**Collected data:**
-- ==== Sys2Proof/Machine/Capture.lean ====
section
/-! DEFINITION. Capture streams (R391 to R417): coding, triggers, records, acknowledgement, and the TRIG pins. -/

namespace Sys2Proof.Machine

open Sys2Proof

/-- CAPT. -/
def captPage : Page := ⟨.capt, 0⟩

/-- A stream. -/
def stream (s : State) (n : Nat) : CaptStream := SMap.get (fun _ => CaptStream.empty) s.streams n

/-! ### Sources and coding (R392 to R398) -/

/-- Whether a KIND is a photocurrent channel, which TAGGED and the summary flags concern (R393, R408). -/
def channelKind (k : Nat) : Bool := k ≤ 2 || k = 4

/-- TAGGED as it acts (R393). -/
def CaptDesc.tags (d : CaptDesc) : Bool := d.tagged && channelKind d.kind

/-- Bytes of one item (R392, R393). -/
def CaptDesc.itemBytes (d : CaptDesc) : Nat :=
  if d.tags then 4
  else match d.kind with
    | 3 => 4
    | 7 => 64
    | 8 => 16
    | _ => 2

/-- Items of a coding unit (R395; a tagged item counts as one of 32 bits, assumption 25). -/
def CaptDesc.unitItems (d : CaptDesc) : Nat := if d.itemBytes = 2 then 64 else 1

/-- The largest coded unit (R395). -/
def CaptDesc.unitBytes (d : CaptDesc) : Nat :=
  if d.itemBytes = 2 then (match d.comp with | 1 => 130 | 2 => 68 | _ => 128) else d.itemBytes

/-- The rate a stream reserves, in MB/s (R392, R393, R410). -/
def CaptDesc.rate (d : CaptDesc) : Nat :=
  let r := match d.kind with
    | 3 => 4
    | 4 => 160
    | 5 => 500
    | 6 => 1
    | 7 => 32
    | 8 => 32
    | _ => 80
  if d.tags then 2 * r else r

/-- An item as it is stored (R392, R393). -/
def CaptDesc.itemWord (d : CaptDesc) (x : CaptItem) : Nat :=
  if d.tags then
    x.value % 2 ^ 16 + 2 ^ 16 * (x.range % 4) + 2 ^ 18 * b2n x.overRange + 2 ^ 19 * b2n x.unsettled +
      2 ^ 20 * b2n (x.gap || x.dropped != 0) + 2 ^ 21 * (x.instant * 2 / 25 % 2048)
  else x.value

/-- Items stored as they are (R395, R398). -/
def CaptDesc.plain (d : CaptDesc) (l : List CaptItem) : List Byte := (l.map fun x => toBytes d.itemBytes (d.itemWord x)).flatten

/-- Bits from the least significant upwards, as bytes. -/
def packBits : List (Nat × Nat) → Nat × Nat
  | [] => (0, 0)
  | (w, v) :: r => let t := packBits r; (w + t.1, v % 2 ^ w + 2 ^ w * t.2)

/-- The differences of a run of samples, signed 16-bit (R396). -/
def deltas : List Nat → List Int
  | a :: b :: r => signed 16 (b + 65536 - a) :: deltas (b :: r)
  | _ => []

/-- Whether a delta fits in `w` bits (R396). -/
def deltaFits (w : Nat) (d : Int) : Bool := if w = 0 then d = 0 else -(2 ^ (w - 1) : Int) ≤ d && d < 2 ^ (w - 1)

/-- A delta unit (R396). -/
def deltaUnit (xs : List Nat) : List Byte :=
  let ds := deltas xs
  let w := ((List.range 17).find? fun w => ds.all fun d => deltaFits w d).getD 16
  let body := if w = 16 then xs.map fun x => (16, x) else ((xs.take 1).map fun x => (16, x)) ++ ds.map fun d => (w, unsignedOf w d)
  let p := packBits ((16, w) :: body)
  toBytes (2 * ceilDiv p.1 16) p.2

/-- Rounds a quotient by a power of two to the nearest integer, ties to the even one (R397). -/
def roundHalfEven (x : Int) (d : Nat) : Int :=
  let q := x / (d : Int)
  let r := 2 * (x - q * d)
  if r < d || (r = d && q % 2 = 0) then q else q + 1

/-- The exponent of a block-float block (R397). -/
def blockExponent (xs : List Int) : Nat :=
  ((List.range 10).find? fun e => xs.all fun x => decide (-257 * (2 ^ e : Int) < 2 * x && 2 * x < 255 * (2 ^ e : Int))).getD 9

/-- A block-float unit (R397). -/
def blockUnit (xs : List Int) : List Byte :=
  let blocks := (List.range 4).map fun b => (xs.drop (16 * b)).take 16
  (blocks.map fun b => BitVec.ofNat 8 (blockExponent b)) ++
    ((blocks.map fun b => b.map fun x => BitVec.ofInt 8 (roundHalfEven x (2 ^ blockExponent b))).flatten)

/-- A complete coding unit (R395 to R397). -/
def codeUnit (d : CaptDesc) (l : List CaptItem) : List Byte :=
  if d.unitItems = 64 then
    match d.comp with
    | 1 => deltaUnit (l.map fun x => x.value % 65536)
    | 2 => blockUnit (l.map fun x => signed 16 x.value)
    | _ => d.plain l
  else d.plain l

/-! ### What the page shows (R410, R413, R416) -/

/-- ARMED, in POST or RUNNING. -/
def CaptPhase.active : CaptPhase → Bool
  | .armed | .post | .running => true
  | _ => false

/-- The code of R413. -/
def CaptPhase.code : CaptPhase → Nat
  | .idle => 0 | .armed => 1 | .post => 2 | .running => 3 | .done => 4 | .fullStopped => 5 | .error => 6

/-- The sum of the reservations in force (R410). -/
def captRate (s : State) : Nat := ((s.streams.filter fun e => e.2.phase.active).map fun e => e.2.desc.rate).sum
==
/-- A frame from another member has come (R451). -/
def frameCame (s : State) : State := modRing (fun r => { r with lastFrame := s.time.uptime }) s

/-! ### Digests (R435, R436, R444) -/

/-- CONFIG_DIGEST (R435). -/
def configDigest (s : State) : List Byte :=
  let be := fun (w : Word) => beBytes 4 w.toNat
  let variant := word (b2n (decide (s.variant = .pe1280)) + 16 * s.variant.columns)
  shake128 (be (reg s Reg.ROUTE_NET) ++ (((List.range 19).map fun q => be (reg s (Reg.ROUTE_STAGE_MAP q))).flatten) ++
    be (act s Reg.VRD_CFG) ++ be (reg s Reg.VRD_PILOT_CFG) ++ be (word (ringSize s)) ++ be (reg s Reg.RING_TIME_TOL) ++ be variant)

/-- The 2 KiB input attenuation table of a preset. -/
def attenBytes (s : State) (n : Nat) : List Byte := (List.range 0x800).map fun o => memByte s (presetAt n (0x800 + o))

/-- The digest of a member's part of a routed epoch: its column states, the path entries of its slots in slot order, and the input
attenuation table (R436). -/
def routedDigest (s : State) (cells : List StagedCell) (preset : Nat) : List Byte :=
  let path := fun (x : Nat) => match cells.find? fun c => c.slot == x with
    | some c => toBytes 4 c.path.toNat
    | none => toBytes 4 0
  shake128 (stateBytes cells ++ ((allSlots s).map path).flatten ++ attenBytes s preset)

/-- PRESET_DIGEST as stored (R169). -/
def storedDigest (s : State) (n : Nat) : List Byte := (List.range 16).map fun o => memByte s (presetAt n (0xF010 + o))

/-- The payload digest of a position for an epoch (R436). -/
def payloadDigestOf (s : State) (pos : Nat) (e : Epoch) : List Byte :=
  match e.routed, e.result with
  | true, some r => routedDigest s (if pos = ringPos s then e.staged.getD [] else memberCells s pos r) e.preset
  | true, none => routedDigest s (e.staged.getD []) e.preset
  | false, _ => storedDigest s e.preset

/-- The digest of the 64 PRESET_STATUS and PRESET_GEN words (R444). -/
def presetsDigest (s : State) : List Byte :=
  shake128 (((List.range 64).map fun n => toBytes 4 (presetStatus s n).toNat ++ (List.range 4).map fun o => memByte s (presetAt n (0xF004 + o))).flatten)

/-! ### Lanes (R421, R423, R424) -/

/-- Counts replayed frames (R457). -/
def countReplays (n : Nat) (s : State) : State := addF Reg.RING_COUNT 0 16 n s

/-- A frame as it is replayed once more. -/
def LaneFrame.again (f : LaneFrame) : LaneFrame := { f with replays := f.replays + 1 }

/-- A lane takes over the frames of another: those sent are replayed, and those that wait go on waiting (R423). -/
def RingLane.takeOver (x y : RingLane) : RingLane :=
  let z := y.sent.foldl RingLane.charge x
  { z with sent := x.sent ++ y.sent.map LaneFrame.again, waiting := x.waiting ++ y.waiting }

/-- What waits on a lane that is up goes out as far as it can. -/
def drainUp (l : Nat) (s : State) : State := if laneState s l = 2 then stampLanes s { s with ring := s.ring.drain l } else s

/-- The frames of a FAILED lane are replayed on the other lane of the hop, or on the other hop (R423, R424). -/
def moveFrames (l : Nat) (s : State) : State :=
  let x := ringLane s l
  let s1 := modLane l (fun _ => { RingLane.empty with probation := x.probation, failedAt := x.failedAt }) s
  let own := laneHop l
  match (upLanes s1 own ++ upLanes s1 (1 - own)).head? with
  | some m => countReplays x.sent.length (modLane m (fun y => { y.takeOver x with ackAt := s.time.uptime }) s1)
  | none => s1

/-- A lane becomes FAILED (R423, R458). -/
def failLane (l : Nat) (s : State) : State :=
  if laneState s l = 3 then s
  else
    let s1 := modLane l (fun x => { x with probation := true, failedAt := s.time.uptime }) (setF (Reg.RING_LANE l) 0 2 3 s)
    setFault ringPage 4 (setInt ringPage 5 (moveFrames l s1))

**Work required:**
Which lines in the data above contain "coding"? Show each one.

**Answer to this task:**
/-! DEFINITION. Capture streams (R391 to R417): coding, triggers, records, acknowledgement, and the TRIG pins. -/
/-! ### Sources and coding (R392 to R398) -/
/-- Items of a coding unit (R395; a tagged item counts as one of 32 bits, assumption 25). -/
/-- A complete coding unit (R395 to R397). -/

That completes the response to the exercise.